RU2406487C1 - Retinoprotector - Google Patents

Abstract

FIELD: medicine, pharmaceutics. ^ SUBSTANCE: there is offered a retinoprotective agent. The agent represents 4-methyl-2,6-diisobornylphenol and prevents epitheliocytus neurosensorius destruction. ^ EFFECT: means promotes a complete integrity of the retinal inner nuclear layer neurons from the damaging action of permanent prolonged hyperglycemia. ^ 5 tbl, 2 ex

Description

The invention relates to medicine, specifically to pharmacology, and relates to agents having retinoprotective activity.

Known drugs with retinoprotective activity: flavonoid antioxidants dikvertin and tanakan [1-3], synthetic and natural antioxidants emoxipin [4, 5], mexidol [6] and α-tocopherol [7], antiplatelet agent ticlopidine [8], a drug of low molecular weight heparin fraxiparin [9], the drug ώ _3- polyunsaturated fatty acids eikonol [10], peptide bioregulators retilin and retinolamine [II], antiplatelet agents aspirin and dipyridamole [12].

However, clinical trials of individual drugs with retinoprotective properties were not successful enough [13].

The objective of the invention is to expand the range of products with retinoprotective activity.

The problem is achieved using 4-methyl-2,6-diisobornylphenol as a retinoprotective agent.

It is known that 4-methyl-2,6-diisobornylphenol has hemorheological, antiplatelet and antithrombogenic properties [14-18].

The use of 4-methyl-2,6-diisobornylphenol as a retinoprotective agent is not described in the literature.

Fundamentally new in the present invention is that 4-methyl-2,6-diisobornylphenol is used as a retinoprotective agent. This activity does not explicitly follow from the prior art. 4-Methyl-2,6-diisobornylphenol can be used to treat retinopathies.

Thus, this technical solution meets the criteria of the invention: "novelty", "inventive step", "industrially applicable".

Material and methods

The experiments were carried out on 40 outbred female rats weighing 200-230 g.

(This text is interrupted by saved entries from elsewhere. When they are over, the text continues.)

-- ==== Sys2Proof/Certificates/Slice0/Obligations.lean ====
section
/-! DEFINITION. The statements for the provers, in the order of the spec's files: encoding, the bus and
the front end, issue, the instruction classes, the branch unit, commit, memory and coherence, flush,
the global step and reset. -/

open Sys2Proof Sys2Proof.Machine

/-! ### Encoding (30_encoding.md) -/

/-- R103: the header word of every well-formed instruction of header form decodes to it. -/
def Obligations.EncodedHeaderDecodesToItsInstruction : Prop :=
  ∀ i : Instr, i.wf = true → i.hasHeader = true →
    ∃ h, encodeHeader i = some h ∧ decodeHeader h = .ok i

/-- R103, R104: a header word the decoder reads is the word of a well-formed instruction, so each
instruction has one word. -/
def Obligations.DecodedHeaderEncodesBackToItself : Prop :=
  ∀ (h : BitVec 32) (i : Instr), decodeHeader h = .ok i →
    i.wf = true ∧ i.hasHeader = true ∧ encodeHeader i = some h

/-- R103: where the table puts each field of a header word, and that larger register sets have none. -/
def Obligations.HeaderFieldsStandWhereTheTableSays : Prop :=
  (∀ (i : Instr) (h : BitVec 32), encodeHeader i = some h →
    headerField h 0 3 = i.code ∧
    (match i.writes[0]? with
      | some q => headerField h 3 1 = 1 ∧ headerField h 4 5 = q
      | none => headerField h 3 1 = 0 ∧ headerField h 4 5 = 0) ∧
    (match i.reads[0]? with
      | some q => headerField h 9 1 = 1 ∧ headerField h 10 5 = q
      | none => headerField h 9 1 = 0 ∧ headerField h 10 5 = 0) ∧
    (match i.reads[1]? with
      | some q => headerField h 15 1 = 1 ∧ headerField h 16 5 = q
      | none => headerField h 15 1 = 0 ∧ headerField h 16 5 = 0) ∧
    headerField h 21 11 = 0) ∧
  ∀ i : Instr, 2 < i.reads.length ∨ 1 < i.writes.length → encodeHeader i = none

/-- 95_test_vectors.md: one header word of each class, read by the decoder. -/
def Obligations.SampleHeaderWordsDecode : Prop :=
  decodeHeader 0x00000628 = .ok (.alu [1] [2]) ∧
  decodeHeader 0x00000219 = .ok (.load [0] [1]) ∧
  decodeHeader 0x00028202 = .ok (.store [0, 2] []) ∧
  decodeHeader 0x00018203 = .ok (.cbr [0, 1] []) ∧
  decodeHeader 0x0000005C = .ok (.jmp [] [5]) ∧
  decodeHeader 0x00000005 = .ok (.ret [] [])

/-- R117: class codes 6 and 7 and any header with `rsv ≠ 0` are no instruction, and a program that holds
one has no run. The refusal is DESC, of that core and index, when nothing else is ill-formed. That the
step refuses, and does so at every step of a running machine, is the model's place for the refusal of
R117 and R367 (DESIGN CHOICE, notes/assumptions/14.md). -/
def Obligations.IllegalHeaderRefusesTheRun : Prop :=
  ∀ (h : BitVec 32),
    headerField h 0 3 = 6 ∨ headerField h 0 3 = 7 ∨ headerField h 21 11 ≠ 0 →
    (∀ i, decodeHeader h ≠ .ok i) ∧
    ∀ (s : State) (c n : Nat) (inp : CoreInput) (ops : Oracle), s.status = .running →
      s.inputs[c]? = some inp → inp.prog[n]? = some ⟨.header h, ops⟩ →
      (∃ r, step s = .refused r) ∧
      (s.cfg.wf = true → s.shaped = true →
        (∀ j ∈ s.inputs, programWf s.cfg j.prog.length j.entry = true) →
        (∀ d m j e, s.inputs[d]? = some j → j.prog[m]? = some e → (d, m) ≠ (c, n) →
          e.descriptor?.isSome = true) →
        step s = .refused (.descriptor c n))

/-! ### Buses and the front end (40 to 42) -/

/-- R133, R138, on each of the four buses: a connect keeps the age order of the values (visible, then buffer, then entry) and the
capacity of every position; a value waits in the buffer or in entry only when the visible position is
full, and in entry only when the buffer is full too. So a value added to a bus is not visible before the
next connect, and is visible after it when the visible position has a free slot left for it; after
`clean` the bus is empty. -/
def Obligations.BusMovesValuesInAgeOrder : Prop :=
  ∀ (α : Type) (cap : Nat) (b : Bus α),
    (b.connect cap).visible ++ (b.connect cap).buffer ++ (b.connect cap).entry
      = b.visible ++ b.buffer ++ b.entry ∧
    (b.visible.length ≤ cap → (b.connect cap).visible.length ≤ cap) ∧
    (b.buffer.length ≤ cap → (b.connect cap).buffer.length ≤ cap) ∧
    (b.entry.length ≤ cap → (b.connect cap).entry.length ≤ cap) ∧
    ((b.connect cap).buffer ≠ [] ∨ (b.connect cap).entry ≠ [] →
      cap ≤ (b.connect cap).visible.length) ∧
    ((b.connect cap).entry ≠ [] → cap ≤ (b.connect cap).buffer.length) ∧
    b.clean.isEmpty = true ∧
    ∀ (v : α) (b' : Bus α), b.add cap v = .ok b' →
      b'.visible = b.visible ∧
      (b.visible.length + b.buffer.length + b.entry.length < cap →
        (b'.connect cap).visible = b.visible ++ b.buffer ++ b.entry ++ [v])

/-- R153, R159, at width 1: fetch that is complete does nothing; at the end of the program it becomes
complete; a hit pushes its address in its cycle; a miss waits the memory latency, counts it down, and
then installs the line and pushes the address; a full FD holds a hit back. -/
def Obligations.FetchPushesHitsAndWaitsForMisses : Prop :=
  ∀ (g : Cfg) (size : Nat) (k : Core), g.fetchWidth = 1 →
    (k.complete = true → fetchStep g size k = .ok k) ∧
    (k.complete = false →
      (k.fstate = .idle → endPc g size ≤ k.pc.toNat →
        fetchStep g size k = .ok { k with complete := true }) ∧
      (k.fstate = .idle → k.pc.toNat < endPc g size → lruContains k.l1i (lineI g k.pc) = false →
        fetchStep g size k = .ok { k with fstate := .miss g.memLat }) ∧
      (k.fstate = .idle → k.pc.toNat < endPc g size → lruContains k.l1i (lineI g k.pc) = true →
        g.busCap ≤ k.fd.entry.length → fetchStep g size k = .ok k) ∧
      (∀ n, k.fstate = .miss n → 1 < n →
        fetchStep g size k = .ok { k with fstate := .miss (n - 1) }) ∧
      ((k.fstate = .idle ∧ lruContains k.l1i (lineI g k.pc) = true) ∨
          (∃ n, k.fstate = .miss n ∧ n ≤ 1) →
        k.pc.toNat < endPc g size → k.fd.entry.length < g.busCap →
        ∃ t, fetchStep g size k = .ok t ∧ t.fstate = .idle ∧
          t.fd = { k.fd with entry := k.fd.entry ++ [k.pc] } ∧
          t.pc = k.pc + BitVec.ofNat 32 g.iw ∧ lruContains t.l1i (lineI g k.pc) = true ∧
          t.complete = decide (endPc g size ≤ t.pc.toNat) ∧
          t = { k with fstate := t.fstate, fd := t.fd, pc := t.pc, l1i := t.l1i, complete := t.complete }))

/-- R170 to R173: the decode unit hands the instruction that the decoder reads from the header word at
the fetched address to DI with the next sequence ID, and sets the flag exactly for a JMP or a RET;
while the flag is set it decodes nothing. -/
def Obligations.DecodeUnitHandsOverTheDecodedHeader : Prop :=
  (∀ (g : Cfg) (c : CoreId) (prog : List ProgEntry) (n : Nat) (k : Core) (a : Word)
    (rest : List Word) (h : BitVec 32) (ops : Oracle) (i : Instr),
    k.pendingBranch = false → k.fd.visible = a :: rest → k.di.entry.length < g.busCap →
    prog[a.toNat / g.iw]? = some ⟨.header h, ops⟩ → decodeHeader h = .ok i →
    decodeLoop g c prog (n + 1) k = decodeLoop g c prog n
      { k with
        fd := { k.fd with visible := rest }
        di := { k.di with entry := k.di.entry ++ [⟨⟨i, ops⟩, a, k.nextSeq⟩] }
        nextSeq := k.nextSeq + 1
        pendingBranch := decide (i.code = 4 ∨ i.code = 5) }) ∧
  ∀ (g : Cfg) (c : CoreId) (prog : List ProgEntry) (k : Core), k.pendingBranch = true →
    decodeStep g c prog k = .ok k

/-! ### Issue (43) -/

/-- R194 to R196: what the pending-write counts, the buffer and the links are like when a runner issues
plainly, with a forwarded value or renamed; a read-after-write conflict is never renamed. And a runner
that passed every stop and hold does issue where they are so: plainly with no conflict, with a
forwarded value on one read-after-write conflict that qualifies, renamed on write-after-write conflicts
alone with slots enough. -/
def Obligations.IssueGrantsRespectRegisterHazards : Prop :=
  (∀ (g : Cfg) (sc : Scan) (r : Runner) (gr : Grant), verdict g sc r = .issue gr →
    (gr = .plain →
      (∀ q ∈ r.desc.instr.reads, pwGet sc.core.pw q = 0) ∧
      ∀ q ∈ r.desc.instr.writes, pwGet sc.core.pw q = 0) ∧
    (∀ p q, gr = .fwd p q →
      g.fwdEnabled = true ∧ q ∈ r.desc.instr.reads ∧ pwGet sc.core.pw q = 1 ∧
      (∀ j ∈ r.desc.instr.reads, j ≠ q → pwGet sc.core.pw j = 0) ∧
      (∀ j ∈ r.desc.instr.writes, pwGet sc.core.pw j = 0) ∧
      (∃ e ∈ sc.core.rob, e.seq = p ∧ q ∈ e.desc.instr.writes ∧ e.status = .issued) ∧
      p ∈ sc.core.prevIssued ∧ ∀ l ∈ sc.core.links, l.prod ≠ p) ∧
    (gr = .rename →
      g.renameEnabled = true ∧ (∀ q ∈ r.desc.instr.reads, pwGet sc.core.pw q = 0) ∧
      (∃ q ∈ r.desc.instr.writes, 0 < pwGet sc.core.pw q) ∧
      r.desc.instr.writes.length ≤ sc.core.freePhys)) ∧
  ∀ (g : Cfg) (sc : Scan) (r : Runner), StopsPassed g sc → HoldsPassed sc r →
    ((∀ q ∈ r.desc.instr.reads, pwGet sc.core.pw q = 0) →
      (∀ q ∈ r.desc.instr.writes, pwGet sc.core.pw q = 0) → verdict g sc r = .issue .plain) ∧
    (∀ (p : RobEntry) (q : RegId), g.fwdEnabled = true → r.desc.instr.reads.Nodup →
      q ∈ r.desc.instr.reads → pwGet sc.core.pw q = 1 →
      (∀ j ∈ r.desc.instr.reads, j ≠ q → pwGet sc.core.pw j = 0) →
      (∀ j ∈ r.desc.instr.writes, pwGet sc.core.pw j = 0) →
      p ∈ sc.core.rob → q ∈ p.desc.instr.writes →
      (∀ e ∈ sc.core.rob, q ∈ e.desc.instr.writes → e = p) → p.status = .issued →
      p.seq ∈ sc.core.prevIssued → (∀ l ∈ sc.core.links, l.prod ≠ p.seq) →
      verdict g sc r = .issue (.fwd p.seq q)) ∧
    (g.renameEnabled = true → (∀ q ∈ r.desc.instr.reads, pwGet sc.core.pw q = 0) →
      (∃ q ∈ r.desc.instr.writes, 0 < pwGet sc.core.pw q) →
      r.desc.instr.writes.length ≤ sc.core.freePhys → verdict g sc r = .issue .rename)

/-- R189 to R193: a runner that issues passed every stop and every hold: no control instruction passes
an older unissued one, a RET issues with nothing outstanding, no runner passes one it conflicts with,
and memory instructions keep program order. The verdict is STOP exactly where a stop applies, and one
that no stop but a hold applies to is HOLD. -/
def Obligations.IssuedRunnerPassedEveryHold : Prop :=
  (∀ (g : Cfg) (sc : Scan) (r : Runner),
    (verdict g sc r = .stop ↔ ¬StopsPassed g sc) ∧
    (StopsPassed g sc → ¬HoldsPassed sc r → verdict g sc r = .hold)) ∧
  ∀ (g : Cfg) (sc : Scan) (r : Runner) (gr : Grant), verdict g sc r = .issue gr →
    sc.ctlIssued = false ∧ sc.issued ≠ g.issueWidth ∧ sc.core.ie.entry.length < g.busCap ∧
    sc.core.rob.length ≠ g.robCap ∧
    (3 ≤ r.desc.instr.code → sc.skipped = []) ∧
    (r.desc.instr.code = 5 → sc.core.rob = []) ∧
    (∀ p ∈ sc.skipped, ∀ q,
      ¬(q ∈ r.desc.instr.reads ∧ q ∈ p.desc.instr.writes) ∧
      ¬(q ∈ r.desc.instr.writes ∧ q ∈ p.desc.instr.writes) ∧
      ¬(q ∈ r.desc.instr.writes ∧ q ∈ p.desc.instr.reads)) ∧
    (r.desc.instr.code = 1 ∨ r.desc.instr.code = 2 →
      (∀ p ∈ sc.skipped, p.desc.instr.code ≠ 1 ∧ p.desc.instr.code ≠ 2) ∧
      ∀ e ∈ sc.core.rob, e.seq < r.seq →
        ¬(e.desc.instr.code = 1 ∧ e.status = .issued) ∧ e.desc.instr.code ≠ 2)

/-- R198: what issuing a runner does: the IE bus, the retirement buffer in its order, the pending-write
counts, the rename slots, the link and its count, the issued set, and the scan's own counts; nothing
else of the core changes. -/
def Obligations.IssueRecordsTheInstruction : Prop :=
  ∀ (g : Cfg) (gr : Grant) (r : Runner) (k : Core), k.ie.entry.length < g.busCap →
    ∃ t, doIssue g gr r k = .ok t ∧
      t.ie = { k.ie with entry := k.ie.entry ++ [⟨r, gr.forward⟩] } ∧
      gr.forward = (match gr with
        | .fwd p q => some (p, q)
        | .plain => none
        | .rename => none) ∧
      t.rob.Perm
        (⟨r.seq, r.pc, r.desc, .issued, if gr = .rename then r.desc.instr.writes.length else 0⟩
          :: k.rob) ∧
      (Ascending k.rob → Ascending t.rob) ∧
      (∀ q, pwGet t.pw q = pwGet k.pw q + r.desc.instr.writes.count q) ∧
      t.freePhys = k.freePhys - (if gr = .rename then r.desc.instr.writes.length else 0) ∧
      (∀ p q, gr = .fwd p q →
        t.links = k.links ++ [⟨p, r.seq, q, none⟩] ∧ t.fwdCount = k.fwdCount + 1) ∧
      ((∀ p q, gr ≠ .fwd p q) → t.links = k.links ∧ t.fwdCount = k.fwdCount) ∧
      t.curIssued = k.curIssued ++ [r.seq] ∧
      (∀ sc : Scan, (sc.granted r t).issued = sc.issued + 1 ∧
        ((sc.granted r t).ctlIssued = true ↔ sc.ctlIssued = true ∨ 3 ≤ r.desc.instr.code)) ∧
      t = { k with
        ie := t.ie
        rob := t.rob
        pw := t.pw
        freePhys := t.freePhys
        links := t.links
        fwdCount := t.fwdCount
        curIssued := t.curIssued }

Retinoprotective effects were evaluated in a diabetic retinopathy model. The model of diabetic retinopathy in animals was reproduced by a single intraperitoneal administration of streptozotocin at a dose of 45 mg / kg body weight. The severity criterion was the level of hyperglycemia (over 15 mmol / L), weight loss, the severity of polyuria and polydipsia. 30 days after the administration of streptozotocin, the rats were divided into two groups: rats of the experimental group (n = 20) with a glucose concentration of 22.4 ± 2.0 mmol / L daily received intragastrically 4-methyl-2,6-diisobornylphenol at a dose of 100 mg / kg body weight, in the form of a suspension in 1 ml of starch mucus; rats of the control group (n = 20) with a glucose concentration of 23.4 ± 2.0 mmol / L received an equivolume amount of starch mucus according to the same scheme. The intact control was animals (n = 10), which were kept in vivarium under similar conditions. The material of the study was the central sections of the retina of rats seized 60 days after the start of the experiment (injection of streptozotocin) immediately after animal euthanasia. Euthanasia was caused by an overdose of ether anesthesia. The central sections of the posterior wall of the eye were fixed in a 2.5% glutaraldehyde solution in 0.2 M cacodylate buffer (pH 7.4), post-fixed in a 2% solution of osmium tetroxide and poured into a mixture of epon-araldite resins. Semi-thin sections were stained with toluidine blue, ultrathin sections were contrasted with uranyl acetate and lead citrate, viewed and photographed using a JEM-7A electron microscope. Semi-thin sections counted neurosensory cells with pycnosis of the nucleus per 1000 cells from each retina, hyperchromic and pycnomorphic associative neurons and radial gliocytes, ganglionic neurons with total, focal chromatolysis and pycnomorphic 200 cells from each retina. Using Avtandilov’s ocular measuring grid, the numerical density of nuclei in the outer nuclear layer was calculated on an area of 900 μm, the specific area of vessels with stasis, sludge, and thrombosis, and the gleoneuronal index.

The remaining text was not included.